REQUIRED WORK: Check each line of the data below for the word "keysFrom", then extract the ones that have it.

DATA TO PROCESS:
====
-- ==== Sys2Proof/Machine/Mov.lean ====
section
/-! DEFINITION. MOV in its eleven forms (40_mov.md R111 to R120). -/

namespace Sys2Proof.Machine

/-- MOV Ri, Rj (R111). -/
def execMovRR (ri rj : Reg) (s : State) : Outcome :=
  checked (.movRR ri rj) s (goOn (s.setReg ri (s.getReg rj)))

/-- MOV Ri, INTEGER: the canonical text of the value (R112, D8). -/
def execMovRI (ri : Reg) (imm : Int) (s : State) : Outcome :=
  checked (.movRI ri imm) s ((writeInt ri imm s).bind fun _ s => goOn s)

/-- MOV Ri, STRING: the quoted characters (R112). -/
def execMovRS (ri : Reg) (str : Word) (s : State) : Outcome :=
  checked (.movRS ri str) s (goOn (s.setReg ri str))

/-- MOV Ri, [Rj] (R113). -/
def execMovRM (ri rj : Reg) (s : State) : Outcome :=
  checked (.movRM ri rj) s ((addrReg rj s).bind fun a s => loadFrom a ri s)

/-- MOV [Ri], Rj (R114). -/
def execMovMR (ri rj : Reg) (s : State) : Outcome :=
  checked (.movMR ri rj) s ((addrReg ri s).bind fun a s => storeTo a (s.getReg rj) s)

/-- MOV [LOC], Rj (R115). -/
def execMovLR (loc : Int) (rj : Reg) (s : State) : Outcome :=
  checked (.movLR loc rj) s (storeTo loc (s.getReg rj) s)

/-- MOV Rj, [LOC] (R116). -/
def execMovRL (rj : Reg) (loc : Int) (s : State) : Outcome :=
  checked (.movRL rj loc) s (loadFrom loc rj s)

/-- MOV [LOC] Rj, Ri (R117). -/
def execMovLXR (loc : Int) (rj ri : Reg) (s : State) : Outcome :=
  checked (.movLXR loc rj ri) s ((addrIndexed loc rj s).bind fun a s => storeTo a (s.getReg ri) s)

/-- MOV [LOC] Index, Rj (R118, C3). -/
def execMovLIR (loc index : Int) (rj : Reg) (s : State) : Outcome :=
  checked (.movLIR loc index rj) s (storeTo (loc + index) (s.getReg rj) s)

/-- MOV Ri, [LOC] Rj (R119). -/
def execMovRLX (ri : Reg) (loc : Int) (rj : Reg) (s : State) : Outcome :=
  checked (.movRLX ri loc rj) s ((addrIndexed loc rj s).bind fun a s => loadFrom a ri s)

/-- MOV Ri, [LOC] Index (R120). -/
def execMovRLI (ri : Reg) (loc index : Int) (s : State) : Outcome :=
  checked (.movRLI ri loc index) s (loadFrom (loc + index) ri s)

end Sys2Proof.Machine
end

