-- ==== Sys2Proof/Laws/Numerals.lean ====
section
/-! SUPPORT. Decimal text and integers: `str` writes what `int` reads back (spec 00_scope.md R7). -/

namespace Sys2Proof

theorem Chr.ofNat_code {n : Nat} (h : 1 ≤ n ∧ n ≤ 255) : (Chr.ofNat n).code = n := by simp [Chr.ofNat, h]

theorem Chr.ext_code {a b : Chr} (h : a.code = b.code) : a = b := by
  cases a; cases b; simp_all

/-- A digit reads back as the number it was written for. -/
@[simp] theorem digitValue_ofDigit (d : Nat) : (Chr.ofDigit d).digitValue = d % 10 := by
  have := Nat.mod_lt d (by decide : 10 > 0)
  rw [Chr.digitValue, Chr.ofDigit, Chr.ofNat_code (by omega)]
  omega

@[simp] theorem code_ofDigit (d : Nat) : (Chr.ofDigit d).code = 48 + d % 10 := by
  have := Nat.mod_lt d (by decide : 10 > 0)
  rw [Chr.ofDigit, Chr.ofNat_code (by omega)]

@[simp] theorem isDigit_ofDigit (d : Nat) : (Chr.ofDigit d).isDigit = true := by
  have := Nat.mod_lt d (by decide : 10 > 0)
  simp only [Chr.isDigit, code_ofDigit, Bool.and_eq_true, Nat.ble_eq]
  omega

theorem minus_not_digit : Chr.minus.isDigit = false := by decide

/-! ### Digits -/

/-- The value of a text of digits put before another. -/
theorem natOfDigits_foldl (t : Text) (acc : Nat) :
    t.foldl (fun acc c => acc * 10 + c.digitValue) acc = acc * 10 ^ t.length + natOfDigits t := by
  unfold natOfDigits
  induction t generalizing acc with
  | nil => simp
  | cons c t ih =>
    simp only [List.foldl_cons, List.length_cons]
    rw [ih, ih (0 * 10 + c.digitValue)]
    ring

theorem natOfDigits_cons (c : Chr) (t : Text) :
    natOfDigits (c :: t) = c.digitValue * 10 ^ t.length + natOfDigits t := by
  simpa [natOfDigits] using natOfDigits_foldl t c.digitValue

/-- With fuel for every digit, the digits put before a text have the number's value there. -/
theorem natOfDigits_digitsBefore (fuel n : Nat) (acc : Text) (h : n < 10 ^ fuel) :
    natOfDigits (digitsBefore fuel n acc) = n * 10 ^ acc.length + natOfDigits acc := by
  induction fuel generalizing n acc with
  | zero =>
    have : n = 0 := by simpa using h
    simp [digitsBefore, this]
  | succ fuel ih =>
    simp only [digitsBefore]
    split
    · rename_i hn
      rw [natOfDigits_cons, digitValue_ofDigit, Nat.mod_eq_of_lt hn]
    · rw [ih (n / 10) _ (by rw [pow_succ] at h; omega), natOfDigits_cons, digitValue_ofDigit, List.length_cons, pow_succ]
      have := Nat.div_add_mod n 10
      rw [Nat.mod_mod]
      calc n / 10 * (10 ^ acc.length * 10) + (n % 10 * 10 ^ acc.length + natOfDigits acc)
          = (10 * (n / 10) + n % 10) * 10 ^ acc.length + natOfDigits acc := by ring
        _ = _ := by rw [this]

theorem all_digitsBefore (fuel n : Nat) (acc : Text) (h : acc.all Chr.isDigit = true) :
    (digitsBefore fuel n acc).all Chr.isDigit = true := by
  induction fuel generalizing n acc with
  | zero => exact h
  | succ fuel ih =>
    simp only [digitsBefore]
    split
    · simp [h]
    · exact ih _ _ (by simp [h])

theorem length_digitsBefore (fuel n : Nat) (acc : Text) :
    (digitsBefore fuel n acc).length ≤ fuel + acc.length := by
  induction fuel generalizing n acc with
  | zero => simp [digitsBefore]
  | succ fuel ih =>
    simp only [digitsBefore]
    split
    · simp
    · refine (ih _ _).trans ?_
      simp; omega

/-- A number below 10 ^ k has at most k digits. -/
theorem length_digitsBefore_le (fuel n k : Nat) (acc : Text) (hk : 1 ≤ k) (h : n < 10 ^ k) :
    (digitsBefore fuel n acc).length ≤ k + acc.length := by
  induction fuel generalizing n acc k with
  | zero => simp [digitsBefore]
  | succ fuel ih =>
    simp only [digitsBefore]
    split
    · simp; omega
    · rename_i hn
      have hk2 : 2 ≤ k := by
        by_contra hlt
        have : k = 1 := by omega
        subst this
        omega
      obtain ⟨j, rfl⟩ : ∃ j, k = j + 1 := ⟨k - 1, by omega⟩
      refine (ih (n / 10) j _ (by omega) (by rw [pow_succ] at h; omega)).trans ?_
      simp; omega

theorem digitsBefore_ne_nil (fuel n : Nat) (acc : Text) (h : acc ≠ [] ∨ 0 < fuel) : digitsBefore fuel n acc ≠ [] := by
  induction fuel generalizing n acc with
  | zero => simpa [digitsBefore] using h
  | succ fuel ih =>
    simp only [digitsBefore]
    split
    · simp
    · exact ih _ _ (.inl (by simp))

/-- The fuel of `natText` is enough. -/
theorem lt_pow_log2 (n : Nat) : n < 10 ^ (Nat.log2 n + 1) := by
  calc n < 2 ^ (Nat.log2 n + 1) := Nat.lt_log2_self
    _ ≤ 10 ^ (Nat.log2 n + 1) := Nat.pow_le_pow_left (by decide) _

@[simp] theorem natOfDigits_natText (n : Nat) : natOfDigits (natText n) = n := by
  rw [natText, natOfDigits_digitsBefore _ _ _ (lt_pow_log2 n)]
  simp [natOfDigits]

theorem all_natText (n : Nat) : (natText n).all Chr.isDigit = true := all_digitsBefore _ _ _ rfl

theorem natText_ne_nil (n : Nat) : natText n ≠ [] := digitsBefore_ne_nil _ _ _ (.inr (by omega))

@[simp] theorem isDigits_natText (n : Nat) : isDigits (natText n) = true := by
  simp only [isDigits, all_natText, Bool.and_true, Bool.not_eq_true', List.isEmpty_eq_false_iff]
  exact natText_ne_nil n

theorem length_natText_le {n k : Nat} (hk : 1 ≤ k) (h : n < 10 ^ k) : (natText n).length ≤ k := by
  have := length_digitsBefore_le (Nat.log2 n + 1) n k [] hk h
  rwa [List.length_nil, Nat.add_zero] at this

/-- The first digit is no minus sign. -/
theorem natText_head {n : Nat} {c : Chr} {t : Text} (h : natText n = c :: t) : c.isDigit = true := by
  have := all_natText n
  rw [h] at this
  simp only [List.all_cons, Bool.and_eq_true] at this
  exact this.1

/-! ### Integers -/

/-- `int` reads back what `intText` writes. -/
@[simp] theorem parseInt_intText (n : Int) : parseInt (intText n) = some n := by
  cases n with
  | ofNat n =>
    show parseInt (natText n) = _
    cases h : natText n with
    | nil => exact absurd h (natText_ne_nil n)
    | cons c t =>
      have hc : c ≠ Chr.minus := by
        rintro rfl
        exact absurd (natText_head h) (by simp [minus_not_digit])
      have hd := isDigits_natText n
      have hv := natOfDigits_natText n
      rw [h] at hd hv
      simp [parseInt, hc, hd, hv]
  | negSucc n =>
    show parseInt (Chr.minus :: natText (n + 1)) = _
    simp only [parseInt, if_true, isDigits_natText, natOfDigits_natText]
    rfl

theorem length_intText_le {n : Int} (h : wordIntMin ≤ n ∧ n ≤ wordIntMax) : (intText n).length ≤ 15 := by
  obtain ⟨h1, h2⟩ := h
  cases n with
  | ofNat n =>
    refine length_natText_le (by decide) ?_
    simp only [wordIntMax, Int.ofNat_eq_natCast] at h2
    have : n ≤ 999999999999999 := by exact_mod_cast h2
    omega
  | negSucc n =>
    simp only [intText, List.length_cons]
    have : (natText (n + 1)).length ≤ 14 := by
      refine length_natText_le (by decide) ?_
      simp only [wordIntMin, Int.negSucc_eq] at h1
      omega
    omega

/-- A text that fits is kept whole by `clip`. -/
theorem chars_clip {t : Text} (h : t.length ≤ 15) : (Word.clip t).chars = t := by
  simp [Word.clip, List.take_of_length_le h]

/-- The characters of `str(n)` for an `n` that fits a word. -/
theorem chars_ofInt {n : Int} (h : wordIntMin ≤ n ∧ n ≤ wordIntMax) : (Word.ofInt n).chars = intText n :=
  chars_clip (length_intText_le h)

/-- `int(str(n)) = n` for every n that fits a word (R7). -/
theorem int?_ofInt {n : Int} (h : wordIntMin ≤ n ∧ n ≤ wordIntMax) : (Word.ofInt n).int? = some n := by
  rw [Word.int?, chars_ofInt h, parseInt_intText]

end Sys2Proof
end

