-- ==== Sys2Proof/Tests/Slice0.lean ====
section
/-! SUPPORT. Tests. Every expected result is the spec's: the vectors of 95_test_vectors.md by their numbers (V30-1 and so
on, E1 and so on), or its decoding and encoding rules; where the spec's vector rests on a parameter's default, the test
has the default configuration. Then one witness for every statement that has hypotheses. -/

namespace Sys2Proof.Tests

open Sys2Proof Sys2Proof.Machine

/-! ### Small states -/

/-- The outcome is a next state that satisfies `p`. -/
def nextSat (o : Outcome) (p : State → Bool) : Bool :=
  match o with
  | .next t => p t
  | .fault _ => false
  | .refused _ => false

/-- The outcome is a refusal for this reason. -/
def refusedFor (o : Outcome) (r : Refusal) : Bool :=
  match o with
  | .next _ => false
  | .fault _ => false
  | .refused q => decide (q = r)

/-- A register set to a text. -/
def put (r : Reg) (w : String) (s : State) : State := s.setReg r (Word.lit w)

/-- A word of memory set to a text. -/
def poke (a : Nat) (w : String) (s : State) : State := { s with mem := s.mem.write a (Word.lit w) }

/-- A machine in kernel mode with IP 2000 ("kernel, pc = 2000" of the vectors). -/
def kernel : State := { State.reset with ip := 2000 }

/-- The same with two texts in R0 and R1. -/
def kernel2 (a b : String) : State := put (.r 1) b (put (.r 0) a kernel)

/-- A machine in user mode at logical address 4 with the page table of the vectors: logical pages 0 and 1 are the physical
pages 25 and 26. -/
def user : State :=
  { put .ptbr "1024" (put .ptlr "2" (poke 1024 "25" (poke 1025 "01" (poke 1026 "26" (poke 1027 "01" State.reset)))))
    with ip := 4, mode := .user }

/-- That machine with an instruction's text at logical addresses 4 and 5. -/
def userRuns (text : String) : State :=
  { user with mem := ((user.mem.write 12804 (Word.clip (txt text))).write 12805 (Word.clip ((txt text).drop 15))) }

/-- The configuration of a state, changed. -/
def withCfg (f : Config → Config) (s : State) : State := { s with cfg := f s.cfg }

/-- A state under the defaults of 00_scope.md R5. -/
def byDefault (s : State) : State := withCfg (fun _ => standardConfig) s

/-- A state under the spec's treatment of an unspecified value (R12) and else as it is. -/
def strict (s : State) : State := withCfg (fun c => { c with unspecifiedValue := .refuse }) s

/-- The machine halted with an exception, IP staying at 2000. -/
def haltsWith (c : Cause) (o : Outcome) : Bool :=
  nextSat o fun t => decide (t.status = .halted (.exception c) ∧ t.ip = 2000 ∧ t.mode = .kernel)

/-- The machine is at the exception handler, its last EFR character being the cause. -/
def trapsWith (c : Cause) (o : Outcome) : Bool :=
  nextSat o fun t => decide (t.status = .running ∧ t.ip = 3584 ∧ t.mode = .kernel
    ∧ t.efr.chars.getLast? = some (Chr.ofDigit c.code))

/-! ### Well-formed instructions (30_encoding.md R83, R85) -/

/-- INT takes 1 to 7 (V30-23, V30-24). -/
theorem test_wellFormed_int_range :
    Instr.wellFormed (.int 0) = false ∧ Instr.wellFormed (.int 8) = false
      ∧ Instr.wellFormed (.int 1) = true ∧ Instr.wellFormed (.int 7) = true := by decide

/-- A string with a quote in it cannot be written. -/
theorem test_wellFormed_string_quote :
    Instr.wellFormed (.movRS (.r 0) ⟨[Chr.quote], by decide⟩) = false
      ∧ Instr.wellFormed (.movRS (.r 0) (Word.lit "a b,c")) = true := by decide

/-! ### Decoding: every constructor, from a word written out by its row of R86 -/

/-- What a text of at most 15 characters decodes to. -/
def reads (text : String) : Option Instr := decodeWords (Word.lit text) (Word.lit "")

theorem test_decode_mov_registers_and_literals :
    reads "MOV R0, R1" = some (.movRR (.r 0) (.r 1)) ∧ reads "MOV S15, T3" = some (.movRR (.s 15) (.t 3))
      ∧ reads "MOV R0, -5" = some (.movRI (.r 0) (-5))
      ∧ reads "MOV BP, \"a b\"" = some (.movRS .bp (Word.lit "a b")) := by decide

theorem test_decode_mov_memory :
    reads "MOV R0, [R1]" = some (.movRM (.r 0) (.r 1)) ∧ reads "MOV [R0], R1" = some (.movMR (.r 0) (.r 1))
      ∧ reads "MOV [13312], S0" = some (.movLR 13312 (.s 0)) ∧ reads "MOV R0, [-5]" = some (.movRL (.r 0) (-5))
      ∧ reads "MOV [24] S1, S0" = some (.movLXR 24 (.s 1) (.s 0)) ∧ reads "MOV [24] -5, S0" = some (.movLIR 24 (-5) (.s 0))
      ∧ reads "MOV S0, [24] S1" = some (.movRLX (.s 0) 24 (.s 1)) ∧ reads "MOV S0, [24] 5" = some (.movRLI (.s 0) 24 5) := by
  decide

theorem test_decode_arithmetic :
    reads "ADD R0, R1" = some (.add (.r 0) (.r 1)) ∧ reads "SUB R2, R3" = some (.sub (.r 2) (.r 3))
      ∧ reads "MUL R4, R5" = some (.mul (.r 4) (.r 5)) ∧ reads "DIV R6, R7" = some (.div (.r 6) (.r 7))
      ∧ reads "MOD S9, S10" = some (.mod (.s 9) (.s 10)) ∧ reads "INR SP" = some (.inr .sp)
      ∧ reads "DCR T0" = some (.dcr (.t 0)) := by decide
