/-- How far the sequencer is with the record at the head of a queue (R35): waiting at step 3, or copying the descriptor and then the
table at step 6, with the words of the pieces read so far (R22). -/
inductive HeadState where
  | none
  | waiting (words : List Word)
  | copying (words got : List Word)
deriving DecidableEq, Repr

/-- Strand record `num` of a cellar (R288): the slot mode it had, whether a yield saved it (R70), and the strand under the number of its
slot. -/
structure Saved where
  num    : Nat
  four   : Bool
  yielded : Bool
  strand : Strand
deriving DecidableEq, Repr

/-- The states of a context (R299); idle and active are told apart by its queue and its launches. A context is closing while its launches
have still to end before the later steps of DESTROY, or before the state of a TDISP error (R309). -/
inductive CtxState where
  | free | created | destroying | tdiError
  | closing (tdi : Bool)
deriving DecidableEq, Repr

/-- One context: its register page, queues, seed stack and cellar (R32, R38, R299). -/
structure Context where
  lqbase  : Word
  logn    : Nat
  en      : Bool
  err     : Bool
  head    : Nat
  tail    : Nat
  devq    : List (List Word)
  hostSt  : HeadState
  devSt   : HeadState
  root    : Word
  tvec    : Word
  frbase  : Word
  cellar  : Word
  nslot   : Nat
  clset   : BitVec 96
  cseed   : Word
  seeds   : List Word
  tlbBusy : Bool
  tlbErr  : Bool
  tlbInv  : Word
  cstate  : CtxState
  ign     : Bool
  peers   : List (Nat × Word)
  objects : List Loaded
  nextObj : Nat
  saved   : List Saved
  impKey  : Option (BitVec 256)
  hasKey  : Bool
deriving DecidableEq, Repr

/-! ## Clusters and cores -/

/-- A core: its slot mode (R69), and the first of its cycles that has given no turn and comes after each that has (R66). -/
structure Core where
  four : Bool
  used : Nat
deriving DecidableEq, Repr

/-- One L1 line: the key of its first byte, the KeyID and its 64 bytes (R140, R308), its words that came with an uncorrectable error (R292),
the releases that a read of its bytes meets (R262), and the strands that it does not serve, since they have acquired a write it lacks
(R264). -/
structure L1Line where
  line  : Nat
  kid   : Nat
  bytes : List Byte
  bad   : List Nat
  told  : List (Nat × List Rel)
  stale : List Nat
deriving DecidableEq, Repr

/-- The saved scratchpad of one yielded group allocation: offset, bytes, granule tags (R285), and the offsets of its words with an
uncorrectable error (R292). -/
structure Image where
  launch : Nat
  off    : Nat
  bytes  : List Byte
  tags   : List (BitVec 16)
  bad    : List Nat
deriving DecidableEq, Repr
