/-- An atomic and a fence of kind acqrel or sc: what the acquire puts before the strand's accesses, the release puts before what follows it; none
while something must come first (R172, R262, R263). A sequentially consistent one comes before every later ticket at package scope and for all
spaces (R262). -/
def State.acquireRelease (s : State) (seq : Bool) (sc : Scope) (ss : Storage) (led : Bool) : Option State :=
  let s := s.acquireRead sc ss led
  if seq then s.release .package .all else s.release sc ss

/-- The strand reads from writes that some releases come before (R262). -/
def Strand.hear (t : Strand) (rs : List Rel) : Strand := { t with heard := t.heard ++ rs.filter (fun r => !t.heard.contains r) }

end Sys2Proof.Machine
end

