-- ==== Sys2Proof/Machine/Handles.lean ====
section
/-! DEFINITION. The handle instructions (spec/12 R177 to R179) and TWAIT (R181). -/

namespace Sys2Proof.Machine

open Sys2Proof

/-- HSET: a handle with BASE and SP, every other field 0 (R177). -/
def execHset (h : HReg) (a : XReg) (sp : Bool) (s : State) : Out :=
  .next (s.wrH h (hPut ((s.rd a).setWidth 256) 112 1 (if sp then 1 else 0)))

/-- The address of HLD and HST (R178). -/
def State.handleAddr (s : State) (a : XReg) (off : BitVec 7) : Nat := effAddr (s.rd a) off 32

/-- A pending result for a handle register (R178, R288). -/
def State.mkHandlePend (s : State) (h : HReg) (la : La) (op : PendOp) : Pend :=
  { s.mkPend 0 la op with reg := 64 + h.toNat }

/-- The 32 bytes of a handle hold an uncorrectable error (R292). -/
def State.badHandle (s : State) (p : Place) : Bool :=
  match p with
  | .mem k _ => s.poisoned (keysFrom k 32)
  | .sys _ => false

/-- HLD: 32 bytes in one access (R178). -/
def execHld (h : HReg) (a : XReg) (la : La) (space : Space) (off : BitVec 7) (s : State) : Out :=
  let ad := s.handleAddr a off
  if ad % 32 != 0 then .next (s.misaligned (w64 ad))
  else
    match s.strandPlace space ad 32 .read with
    | .error e => .next (s.fault e.1 e.2 (w64 ad))
    | .ok p =>
      if s.badHandle p then .next (s.machineCheck (w64 ad))
      else if 8 ≤ s.cur.pending then .next s.lose
      else
        match p with
        | .mem k _ =>
          .next (s.issueLong (s.mkHandlePend h la (.handle k)))
        | .sys pa =>
          match (s.keep [ad]).sysAsk pa pa (.read 32) with
          | (none, s) => .next s
          | (some .error, s) => .next (s.sysFault (w64 ad))
          | (some (.ok v), s) =>
            .next (s.sysEnd.issueLong { s.mkHandlePend h la (.value 0) with got := some (v.setWidth 256) })

/-- HST (R178). -/
def execHst (h : HReg) (a : XReg) (space : Space) (off : BitVec 7) (s : State) : Out :=
  let ad := s.handleAddr a off
  if ad % 32 != 0 then .next (s.misaligned (w64 ad))
  else
    match s.strandPlace space ad 32 .write with
    | .error e => .next (s.fault e.1 e.2 (w64 ad))
    | .ok p =>
      let bs := leBytes 32 (s.rdH h).toNat
      let ks := match p with
        | .mem k _ => keysFrom k 32
        | .sys _ => []
      .next (s.storeAt p ad ks (.store bs) bs)

/-- Field f of a handle: RSTEP and CSTEP sign-extended, the others zero-extended (R177). -/
def handleField (h : Handle) (f : Nat) : Word :=
  let (lo, w) := hField f
  if f = 6 || f = 7 then BitVec.ofInt 64 (signedOf w (hBits h lo w)) else w64 (hBits h lo w)

/-- HGET (R177). -/
def execHget (h : HReg) (d : XReg) (f : BitVec 8) (s : State) : Out := .next (s.wr d (handleField (s.rdH h) f.toNat))

/-- HPUT (R177). -/
def execHput (h : HReg) (a : XReg) (f : BitVec 8) (s : State) : Out :=
  let (lo, w) := hField f.toNat
  .next (s.wrH h (hPut (s.rdH h) lo w (s.rd a).toNat))

/-- HSTEP (R179). -/
def execHstep (h : HReg) (a : XReg) (s : State) : Out :=
  match stepHandle s.curLaunch.fmt (s.rdH h) (s.rd a).toInt with
  | some v => .next (s.wrH h v)
  | none => .next (s.fault 7 1 0)

/-- TWAIT: loses turns until every granule of the span carries the ETAG (R181). -/
def execTwait (h : HReg) (s : State) : Out :=
  let t := tileOf s.curLaunch.fmt (s.rdH h)
  let cl := clusterOf s.cur.id
  if !hScr t.h then .next s
  else if !s.spanIn t then .next (s.fault cProtection 4 (w64 (hAddr t.h)))
  else if s.tagPoison cl t then .next (s.fault 3 2 0)
  else if s.tagMatch cl t then .next s
  else .next s.lose

end Sys2Proof.Machine
end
====
REPLY TO THE TASK:
  | .mem k _ => s.poisoned (keysFrom k 32)
        | .mem k _ => keysFrom k 32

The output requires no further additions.